The FAQs also declare that suppliers cannot be “asked to pay more
compensation in the future … than currently provided under the law.”
However, this ignores the fact that the law itself has a provision for
revising liability, which states that “the Central Government may … from
time to time … specify, by notification, a higher amount.”

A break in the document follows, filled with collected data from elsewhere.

/-! ## Neural calls (R350, R353) -/

/-- A neural call: its thread and token, its key within the region, its inputs and its output range; the registers of the range
that the thread has since written (R355). -/
structure ACall where
  uid : Nat
  lane : Nat
  tok : Nat
  rid : Nat
  step : Nat
  key : Nat
  /-- the 1,024 bits of the record that it read -/
  record : Nat
  first : Nat
  nout : Nat
  ins : List Nat
  /-- flags of a TEXN's sampling (R362) -/
  fl : Nat
  dropped : List Nat
  view : List Nat
  deriving DecidableEq, Repr, Inhabited

/-- An open bin (R350): `trig` once it is triggered and waits for the tile buffer. -/
structure Bin where
  cl : Nat
  n : Nat
  rid : Nat
  key : Nat
  record : Nat
  opened : Nat
  /-- number of its opening, for the order of R351 -/
  seq : Nat
  trig : Bool
  calls : List ACall
  deriving DecidableEq, Repr, Inhabited

/-- A row of a tile: the CE16 inputs of the next layer, and the flags so far. -/
structure TRow where
  vals : List Nat
  fl : Nat
  deriving DecidableEq, Repr, Inhabited

/-- A tile (R353): in the buffer, since a clk, or placed on an MXE; its next layer, its rows, and the rows written back. -/
structure Tile where
  cl : Nat
  id : Nat
  rid : Nat
  key : Nat
  record : Nat
  calls : List ACall
  entered : Nat
  unit : Option Nat
  layer : Nat
  rows : List TRow
  /-- every layer has been computed -/
  ready : Bool
  done : Nat
  fault : Option (Nat × Nat)
  susp : Bool
  deriving DecidableEq, Repr, Inhabited

/-- A way of a weight cache that holds a line of device memory (R255): `pins` names the sets, by region and record address, for which it
is pinned (R256, R363). -/
structure WcLine where
  cl : Nat
  line : Nat
  present : Bool
  pins : List (Nat × Nat)
  deriving DecidableEq, Repr, Inhabited

/-- The short result of an operation in progress: its lanes, its scalars that no later write has taken from it (R23, R455), and what it waits for: tiles (WTBL.sync,
R363), answers of peers, and what engine operations have put together and not yet written (TLBOP, R433). -/
structure WSync where
  uid : Nat
  lanes : List Nat
  regs : List (Nat × Word)
  tiles : List Nat
  ids : List Nat
  whos : List Who
  deriving DecidableEq, Repr, Inhabited

/-- The Asterism units and weight caches. -/
structure Asu where
  bins : List Bin
  tiles : List Tile
  /-- calls that wait for a bin, in arrival order: cluster and call -/
  waiting : List (Nat × ACall)
  /-- consecutive tiles that each MXE has taken, at key 4 cluster + core (R353) -/
  run : Sparse Nat
  wc : List WcLine
  syncs : List WSync
  deriving DecidableEq, Repr, Inhabited

/-! ## Rays and beams (R364, R374, R384) -/

/-- A hit: exact t as a quotient, with denominator 0 for +∞, and whether it is −0 (R380); the barycentrics as unorm16, the ids (R365, R371). -/
structure RayHit where
  num : Int
  den : Nat
  negZero : Bool
  bu : Nat
  bv : Nat
  prim : Nat
  inst : Nat
  geom : Nat
  sbtoff : Nat
  deriving DecidableEq, Repr, Inhabited

/-- Where a ray in flight stands: no place in the ray cache yet; in traversal; parked on a callback of a kind 0 to 3 at an entry since a
clk; its callback runs; to be completed with a status, and with a failed code and its INFO. -/
inductive RaySt
  | noPlace
  | traverse
  | parked (kind entry since : Nat)
  | inWave (kind : Nat)
  | finish (status code info : Nat)
  deriving DecidableEq, Repr, Inhabited

/-- What a traversal has still to look at (R368 to R371): a node, a reference with its box, a primitive record; with the root of its
BVH and the 512 bits of its instance record. -/
inductive RayItem
  | node (root addr : Nat) (inst : Option Nat)
  | ref (root : Nat) (box ref : Nat) (inst : Option Nat)
  | prim (addr : Nat) (inst : Option Nat)
  deriving DecidableEq, Repr, Inhabited

/-- A ray in flight (R364): its record copy, owner, roots, and traversal. -/
structure Ray where
  id : Nat
  cl : Nat
  rid : Nat
  /-- record index, and the record's device virtual address -/
  r : Nat
  va : Nat
  record : Nat
  uid : Nat
  lane : Nat
  tok : Nat
  step : Nat
  lid : Nat
  root : Nat
  sbt : Nat
  /-- privilege, segments and launch facts for its callback waves (R374) -/
  priv : Bool
  segs : Sparse (BitVec 128)
  al2 : Nat × Nat
  al3 : Nat × Nat
  ctx : Nat
  /-- V and S of its callback waves, from its table's header -/
  vs : Nat × Nat
  st : RaySt
  /-- what its traversal has still to look at, in no order -/
  work : List RayItem
  hit : Option RayHit
  /-- candidates already offered: primitive address and instance record -/
  offered : List (Nat × Option Nat)
  /-- the candidate of its callback -/
  cand : Option RayHit
  /-- traversal has been ended by FIRST or RVERD.term -/
  ended : Bool
  /-- beam that split it -/
  beam : Option Nat
  fault : Option (Nat × Nat)
  susp : Bool
  view : List Nat
  deriving DecidableEq, Repr, Inhabited

/-- A beam in flight: its block and tile word; the entry of each pixel resolved so far, and its split rays. -/
structure Beam where
  id : Nat
  cl : Nat
  rid : Nat
  uid : Nat
  lane : Nat
  tok : Nat
  step : Nat
  lid : Nat
  /-- OWNER of the records that it leaves for split pixels: the issuing lane and token (R385) -/
  owner : Nat
  priv : Bool
  segs : Sparse (BitVec 128)
  al2 : Nat × Nat
  al3 : Nat × Nat
  ctx : Nat
  /-- the beam unit of the chip that resolves it (R6) -/
  unit : Option Nat
  block : Nat
  tile : Nat
  /-- next pixel to look at, and the ray by which the BTU resolves it -/
  next : Nat
  cur : Option Ray
  /-- resolved pixels and their entries -/
  entries : List (Nat × Nat)
  /-- split pixels not complete -/
  split : List Nat
  failed : Option (Nat × Nat)
  written : Nat
  fault : Option (Nat × Nat)
  susp : Bool
  view : List Nat
  deriving DecidableEq, Repr, Inhabited

structure Rtu where
  rays : List Ray
  beams : List Beam
  deriving DecidableEq, Repr, Inhabited

/-! ## Launches, gangs and contexts (R18, R38, R285, R443) -/

/-- A queued or running launch: its record's fields (R285) and how far it has come. -/
structure Launch where
  lid : Nat
  rid : Nat
  entry : Nat
  grid : Nat × Nat × Nat
  waves : Nat
  gang : Nat
  quad : Bool
  pers : Bool
  V : Nat
  S : Nat
  cscr : Nat
  cshr : Nat
  lprv : Nat
  chscr : Nat
  nbar : Nat
  cblo : Nat
  cbn : Nat
  /-- priority delta (R38) -/
  delta : Int
  args : List Word
  argr : Nat
  htbl : Nat
  g0 : Nat × Nat
  g1 : Nat × Nat
  /-- next linear workgroup to place or withdraw -/
  nextWg : Nat
  /-- workgroups retired -/
  done : Nat
  /-- the first placement of a persistent launch is over (R42) -/
  persDone : Bool
  /-- clk since which it has had work unplaced while others were placed, and whether it is aged (R39) -/
  waitFrom : Nat
  passed : Bool
  aged : Bool
  /-- second completion record: address and tag (R412) -/
  cpl : Option (Nat × Nat)
  /-- what happens before its threads' accesses, and what its threads and their operations have done (R228) -/
  view : List Nat
  deriving DecidableEq, Repr, Inhabited

/-- A placed gang. -/
structure Gang where
  gid : Nat
  lid : Nat
  rid : Nat
  cl : Nat
  core : Nat
  n : Nat
  ctx : Nat
  bank : Nat
  /-- first byte of its core-scratchpad and cluster-shared allocations, and their sizes -/
  al2 : Nat × Nat
  al3 : Nat × Nat
  cblo : Nat
  cbn : Nat
  nbar : Nat
  waves : Nat
  V : Nat
  S : Nat
  /-- its blocks of the lane-private pool: pool region and block numbers (R473) -/
  pool : Nat
  blocks : List Nat
  /-- workgroups that its waves have withdrawn (R45) -/
  fetched : Nat
  deriving DecidableEq, Repr, Inhabited

/-- The states of a shadow bank that is not empty (R443). -/
inductive ShSt | filling | ready | dirty | spilling
  deriving DecidableEq, Repr, Inhabited

/-- A shadow bank that is not empty: the gangs of its context. -/
structure Shadow where
  cl : Nat
  core : Nat
  st : ShSt
  /-- it was filled in a case of R46 -/
  due : Bool
  gids : List Nat
  /-- its waves that belong to no gang: handlers and callbacks -/
  uids : List Nat
  /-- the gangs that the launch of a case of R46 pre-empts -/
  victims : List Nat
  deriving DecidableEq, Repr, Inhabited

/-- A context in its save slot: the 4 KiB blocks of device memory that the slot takes, and whether another agent has written to them (R444). -/
structure Saved where
  /-- the number of its spill: the images of one set of cores belong together (R46) -/
  set : Nat
  cl : Nat
  core : Nat
  rid : Nat
  gids : List Nat
  /-- its waves that belong to no gang -/
  uids : List Nat
  pages : List Nat
  bad : Bool
  deriving DecidableEq, Repr, Inhabited

structure Wd where
  launches : List Launch
  gangs : List Gang
  nextLid : Nat
  shadows : List Shadow
  saved : List Saved
  /-- cores of each region in the order in which they were first allocated (R443) -/
  saveIdx : List (Nat × Nat)
  /-- clk at which each region began to use its time slice (R46) -/
  sliceAt : Sparse Nat
  deriving DecidableEq, Repr, Inhabited

/-! ## The host link and the fabric (R408 to R412, R420) -/

/-- A request that waits for its root handler: its handler index, tag and payload words, and what happens before the handler (R229). -/
structure Req where
  qp : Nat
  hidx : Nat
  tag : Nat
  words : List Word
  view : List Nat
  deriving DecidableEq, Repr, Inhabited

/-- An operation of a host that is not yet performed: an RDMA WRITE or READ, or the request of a SEND (R408, R409). -/
inductive HostOp
  | write (rid va : Nat) (bytes : List Byte)
  | read (rid va len : Nat)
  | send (r : Req)
  deriving DecidableEq, Repr, Inhabited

A revision of the cap with time is only natural. Several decades from
now, Rs. 1,500 crore may be worth much less than it is currently.
Therefore, the government’s move to perpetually limit supplier liability
to this nominal amount defies basic economic principles, and implies
that victims will receive a lower compensation, in real terms, for
future accidents.

Finally, the FAQs assert that the liability act, ipso facto, takes away
the rights of victims to sue suppliers even under other laws. If this
interpretation of the law is correct, then it implies that suppliers
cannot be prosecuted even for criminal negligence.

Double standards

This provides a striking example of double standards. Under U.S. law,
suppliers can be held legally responsible for accidents. Consequently,
for decades, the U.S. refused to join any international convention that
would require it to legally indemnify suppliers. When it engineered the
Convention on Supplementary Compensation for Nuclear Damage, it inserted
a “grandfather clause” to ensure that it would not have to alter its own
law. In contrast, the Indian government seems willing to meekly
surrender the rights of its citizens.

It is sometimes argued that India must make these concessions to “repay”
the U.S. for its help in facilitating India’s access to international
nuclear commerce. U.S. policymakers pushed for such access in a
calculated attempt to induce India to support its geostrategic
objectives and to ensure that U.S. companies would have access to the
emerging Indian nuclear market. However, just because the Manmohan Singh
government accepted this Faustian pact — and even cast an unconscionable
vote against Iran at the International Atomic Energy Agency — does not
mean that the country needs to repay this self-serving “favour”
endlessly by bending its laws and spending billions of dollars on U.S.
reactors.

Although the question of liability is somewhat abstruse, it deserves
greater public attention because it serves as a clear lens to understand
the central conflict involved in India’s nuclear expansion: the desire
of nuclear vendors to have profitability without accountability and the
interests of ordinary people who could be potential victims. The
government’s attempt to resolve this conflict in favour of the industry
is a revealing indicator of its priorities.

(M.V. Ramana and Suvrat Raju are physicists with the Coalition for
Nuclear Disarmament and Peace. Ramana is the author of The Power of
Promise: Examining Nuclear Energy in India, 2012.)